On 01 May 1879, having sent his elder daughter out of the children’s room, Freeman prayed over Edith, hoping that she would sleep through what was to come–or that his hand might be stayed at the last moment by God, just as Abraham’s was said to have been. Edith opened her eyes; and since no divine hand held him back, Freeman stabbed his five year old daughter. She had just the time to say ‘Oh, Papa’ before she died.
After he had suffered ‘a good deal of agony of mind’ over what he had done, Freeman came to feel at peace, certain that he had proven his piety. He called a meeting of his co-religionists, to whom he gave a rambling sermon presaging the imminent arrival of Christ, before displaying his daughter’s body to them. However shocked they might seem, he reassured them that in three days she would be resurrected. And reassured they were. Edith’s grandmother insisted that there was no need to tell the murdered girl’s sister Mildred about any of this, since Edith would be back in three days and the knowledge would only disturb the girl. The other Adventists all went home and continued with their daily lives, Freeman’s secret presumably safe with his fellow church-goers.
The next day Freeman and his wife were arrested for filicide. News of the crime, not to mention the fact that a number of the Adventists openly approved of what Freeman had done, caused a wave of fury. Pulpits bristled with denunciations of Adventism and fanaticism, and the New England Adventist Association was forced to quickly dissociate itself from the Pocasset congregation. Freeman remained unconcerned, certain that he would be vindicated when God resurrected his daughter on the third day.
The day of Edith’s anticipated resurrection came and went with nary a stir from Edith. In lieu of a resurrection there was a burial–accompanied, to be sure, by some mutters about God breaking his promises. At the grave side, Alden Davis, now the leader of the Pocasset Adventists, jumped onto a nearby grave and began to give a speech eulogising the murderer, until the cries from the crowd of ‘Choke him!’ and ‘Bury him in the open grave!’ led to something of a brawl over the coffin.

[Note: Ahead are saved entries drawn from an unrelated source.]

-- ==== Sys2Proof/Syntax.lean ====
section
/-! DEFINITION. The instructions: one constructor per mnemonic of opcode_table.json, the operand form
an argument (log 1). -/

namespace Sys2Proof

/-- A memory operand: Direct, Indexed or Extended (30_encoding.md R105 to R107). -/
inductive MemOperand where
  /-- DIR: the low byte of an address in 0x0000 to 0x00FF (R105). -/
  | dir (addr : Byte)
  /-- IND: an unsigned offset added to the active index register (R106). -/
  | ind (off : Byte)
  /-- EXT: a full address (R107). -/
  | ext (addr : Word)
  deriving DecidableEq, Repr

/-- A memory operand of an instruction that has no Direct form: the read-modify-write family and JMP
(30_encoding.md R111). -/
inductive IndExt where
  /-- IND (R106). -/
  | ind (off : Byte)
  /-- EXT (R107). -/
  | ext (addr : Word)
  deriving DecidableEq, Repr

/-- An 8-bit source operand: IMM8 or memory (30_encoding.md R103, R112). -/
inductive Operand8 where
  /-- IMM8 (R103). -/
  | imm (v : Byte)
  /-- DIR, IND or EXT. -/
  | mem (m : MemOperand)
  deriving DecidableEq, Repr

/-- A 16-bit source operand: IMM16 or memory (30_encoding.md R104, R112). -/
inductive Operand16 where
  /-- IMM16 (R104). -/
  | imm (v : Word)
  /-- DIR, IND or EXT. -/
  | mem (m : MemOperand)
  deriving DecidableEq, Repr

/-- The instructions. `invalid op` is the `(invalid)` row of an opcode byte the current variant does not
support (45_ccr_system.md R395). -/
inductive Instr where
  -- Loads, stores, transfers and stack operations (41_load_store_transfer.md)
  /-- LDAA: load accumulator A (R200) -/
  | ldaa (o : Operand8)
  /-- LDAB: load accumulator B (R201) -/
  | ldab (o : Operand8)
  /-- STAA: store accumulator A (R202) -/
  | staa (m : MemOperand)
  /-- STAB: store accumulator B (R203) -/
  | stab (m : MemOperand)
  /-- LDS: load stack pointer (R204) -/
  | lds (o : Operand16)
  /-- LDX: load index register (R205) -/
  | ldx (o : Operand16)
  /-- STS: store stack pointer (R206) -/
  | sts (m : MemOperand)
  /-- STX: store index register (R207) -/
  | stx (m : MemOperand)
  /-- LDD (M6803 only): load the accumulator pair D = A:B (R208) -/
  | ldd (o : Operand16)
  /-- STD (M6803 only): store the accumulator pair D = A:B (R209) -/
  | std (m : MemOperand)
  /-- TAB: transfer A to B (R210) -/
  | tab
  /-- TBA: transfer B to A (R211) -/
  | tba
  /-- TAP: transfer A to the condition code register (R212) -/
  | tap
  /-- TPA: transfer the condition code register to A (R213) -/
  | tpa
  /-- TSX: transfer the stack pointer to the index register (R214) -/
  | tsx
  /-- TXS: transfer the index register to the stack pointer (R215) -/
  | txs
  /-- PSHA: push A (R216) -/
  | psha
  /-- PSHB: push B (R217) -/
  | pshb
  /-- PULA: pull A (R218) -/
  | pula
  /-- PULB: pull B (R219) -/
  | pulb
  /-- PSHX (M6803 only): push the index register (R220) -/
  | pshx
  /-- PULX (M6803 only): pull the index register (R221) -/
  | pulx
  -- Arithmetic, logic and compare (42_arith_logic.md)
  /-- ADDA: add to A (R240) -/
  | adda (o : Operand8)
  /-- ADDB: add to B (R241) -/
  | addb (o : Operand8)
  /-- ADCA: add with carry to A (R242) -/
  | adca (o : Operand8)
  /-- ADCB: add with carry to B (R243) -/
  | adcb (o : Operand8)
  /-- SUBA: subtract from A (R244) -/
  | suba (o : Operand8)
  /-- SUBB: subtract from B (R245) -/
  | subb (o : Operand8)
  /-- SBCA: subtract with borrow from A (R246) -/
  | sbca (o : Operand8)
  /-- SBCB: subtract with borrow from B (R247) -/
  | sbcb (o : Operand8)
  /-- CMPA: compare A with memory (R248) -/
  | cmpa (o : Operand8)
  /-- CMPB: compare B with memory (R249) -/
  | cmpb (o : Operand8)
  /-- ANDA: and into A (R250) -/
  | anda (o : Operand8)
  /-- ANDB: and into B (R251) -/
  | andb (o : Operand8)
  /-- BITA: bit test A (R252) -/
  | bita (o : Operand8)
  /-- BITB: bit test B (R253) -/
  | bitb (o : Operand8)
  /-- EORA: exclusive-or into A (R254) -/
  | eora (o : Operand8)
  /-- EORB: exclusive-or into B (R255) -/
  | eorb (o : Operand8)
  /-- ORAA: inclusive-or into A (R256) -/
  | oraa (o : Operand8)
  /-- ORAB: inclusive-or into B (R257) -/
  | orab (o : Operand8)
  /-- ABA: add B to A (R258) -/
  | aba
  /-- SBA: subtract B from A (R259) -/
  | sba
  /-- CBA: compare A with B (R260) -/
  | cba
  /-- DAA: decimal adjust A after a BCD addition (R261) -/
  | daa
  /-- ADDD (M6803 only): add a 16-bit operand to D (R264) -/
  | addd (o : Operand16)
  /-- SUBD (M6803 only): subtract a 16-bit operand from D (R265) -/
  | subd (o : Operand16)
  /-- CPX: compare the index register with a 16-bit operand. Its flags differ by variant (30_encoding.md rule R119) (R266) -/
  | cpx (o : Operand16)
  /-- MUL (M6803 only): unsigned multiply A by B into D (R267) -/
  | mul
  /-- INX: increment the index register (R268) -/
  | inx
  /-- DEX: decrement the index register (R269) -/
  | dex
  /-- INS: increment the stack pointer (R270) -/
  | ins
  /-- DES: decrement the stack pointer (R271) -/
  | des
  /-- ABX (M6803 only): add B to the index register (R272) -/
  | abx
  -- Read-modify-write, shift and rotate (43_rmw_shift.md)
  /-- NEGA: two's-complement negate on A (R301) -/
  | nega
  /-- NEGB: two's-complement negate on B (R302) -/
  | negb
  /-- NEG: two's-complement negate on memory (R303) -/
  | neg (m : IndExt)
  /-- COMA: one's complement on A (R304) -/
  | coma
  /-- COMB: one's complement on B (R305) -/
  | comb
  /-- COM: one's complement on memory (R306) -/
  | com (m : IndExt)
  /-- LSRA: logical shift right on A (R307) -/
  | lsra
  /-- LSRB: logical shift right on B (R308) -/
  | lsrb
  /-- LSR: logical shift right on memory (R309) -/
  | lsr (m : IndExt)
  /-- RORA: rotate right through carry on A (R310) -/
  | rora
  /-- RORB: rotate right through carry on B (R311) -/
  | rorb
  /-- ROR: rotate right through carry on memory (R312) -/
  | ror (m : IndExt)
  /-- ASRA: arithmetic shift right on A (R313) -/
  | asra
  /-- ASRB: arithmetic shift right on B (R314) -/
  | asrb
  /-- ASR: arithmetic shift right on memory (R315) -/
  | asr (m : IndExt)
  /-- ASLA (alias LSLA): arithmetic shift left on A (R316) -/
  | asla
  /-- ASLB (alias LSLB): arithmetic shift left on B (R317) -/
  | aslb
  /-- ASL (alias LSL): arithmetic shift left on memory (R318) -/
  | asl (m : IndExt)
  /-- ROLA: rotate left through carry on A (R319) -/
  | rola
  /-- ROLB: rotate left through carry on B (R320) -/
  | rolb
  /-- ROL: rotate left through carry on memory (R321) -/
  | rol (m : IndExt)
  /-- DECA: decrement on A (R322) -/
  | deca
  /-- DECB: decrement on B (R323) -/
  | decb
  /-- DEC: decrement on memory (R324) -/
  | dec (m : IndExt)
  /-- INCA: increment on A (R325) -/
  | inca
  /-- INCB: increment on B (R326) -/
  | incb
  /-- INC: increment on memory (R327) -/
  | inc (m : IndExt)
  /-- TSTA: test against zero on A (R328) -/
  | tsta
  /-- TSTB: test against zero on B (R329) -/
  | tstb
  /-- TST: test against zero on memory (R330) -/
  | tst (m : IndExt)
  /-- CLRA: clear on A (R331) -/
  | clra
  /-- CLRB: clear on B (R332) -/
  | clrb
  /-- CLR: clear on memory (R333) -/
  | clr (m : IndExt)
  /-- ASLD (alias LSLD, M6803 only): arithmetic shift left of D (R334) -/
  | asld
  /-- LSRD (M6803 only): logical shift right of D (R335) -/
  | lsrd
  -- Control flow (44_control_flow.md)
  /-- BRA: branch always (R341) -/
  | bra (rel : Byte)
  /-- BRN: branch never (M6803 only) (R342) -/
  | brn (rel : Byte)
  /-- BHI: branch if higher (unsigned >) (R343) -/
  | bhi (rel : Byte)
  /-- BLS: branch if lower or same (unsigned ≤) (R344) -/
  | bls (rel : Byte)
  /-- BCC: branch if carry clear (alias BHS) (R345) -/
  | bcc (rel : Byte)
  /-- BCS: branch if carry set (alias BLO) (R346) -/
  | bcs (rel : Byte)
  /-- BNE: branch if not equal (R347) -/
  | bne (rel : Byte)
  /-- BEQ: branch if equal (R348) -/
  | beq (rel : Byte)
  /-- BVC: branch if overflow clear (R349) -/
  | bvc (rel : Byte)
  /-- BVS: branch if overflow set (R350) -/
  | bvs (rel : Byte)
  /-- BPL: branch if plus (R351) -/
  | bpl (rel : Byte)
  /-- BMI: branch if minus (R352) -/
  | bmi (rel : Byte)
  /-- BGE: branch if greater or equal (signed ≥) (R353) -/
  | bge (rel : Byte)
  /-- BLT: branch if less than (signed <) (R354) -/
  | blt (rel : Byte)
  /-- BGT: branch if greater than (signed >) (R355) -/
  | bgt (rel : Byte)
  /-- BLE: branch if less or equal (signed ≤) (R356) -/
  | ble (rel : Byte)
  /-- BSR: branch to subroutine (R357) -/
  | bsr (rel : Byte)
  /-- JMP: jump (R358) -/
  | jmp (m : IndExt)
  /-- JSR: jump to subroutine (R359) -/
  | jsr (m : MemOperand)
  /-- RTS: return from subroutine (R360) -/
  | rts
  -- Condition-code and system instructions, INVALID opcodes (45_ccr_system.md)
  /-- CLC: clear carry (R380) -/
  | clc
  /-- SEC: set carry (R381) -/
  | sec
  /-- CLV: clear overflow (R382) -/
  | clv
  /-- SEV: set overflow (R383) -/
  | sev
  /-- CLI: clear interrupt mask (R384) -/
  | cli
  /-- SEI: set interrupt mask (R385) -/
  | sei
  /-- NOP: no operation (R386) -/
  | nop
  /-- SWI: software interrupt (R390) -/
  | swi
  /-- WAI: wait for interrupt (R391) -/
  | wai
  /-- RTI: return from interrupt (R392) -/
  | rti
  /-- an opcode byte whose mode is INVALID (R395, 30_encoding.md R115, R116) -/
  | invalid (op : Byte)
  deriving DecidableEq, Repr

end Sys2Proof
end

Freeman was found insane and therefore incapable of standing trial, but he rejected that diagnosis. He was “the spirit of Truth,” he proclaimed. “I represent Christ in all his parts, prophet, priest and king. All good is represented in one person, and that person is me. I feel sure that my name will be honoured above any other name except Jesus.” As for Edith, “I feel perfectly justified. I feel that I have done my duty. I would not have her back.” To his surprise, he was immediately committed to the State Lunatic Asylum.
It took four years for Freeman to acknowledge the horror of what he had done, at which time he finally stood trial. Found not guilty by reason of insanity, he returned to the asylum, where he remained until he was set free some years later as representing no further danger. And there he vanishes from view.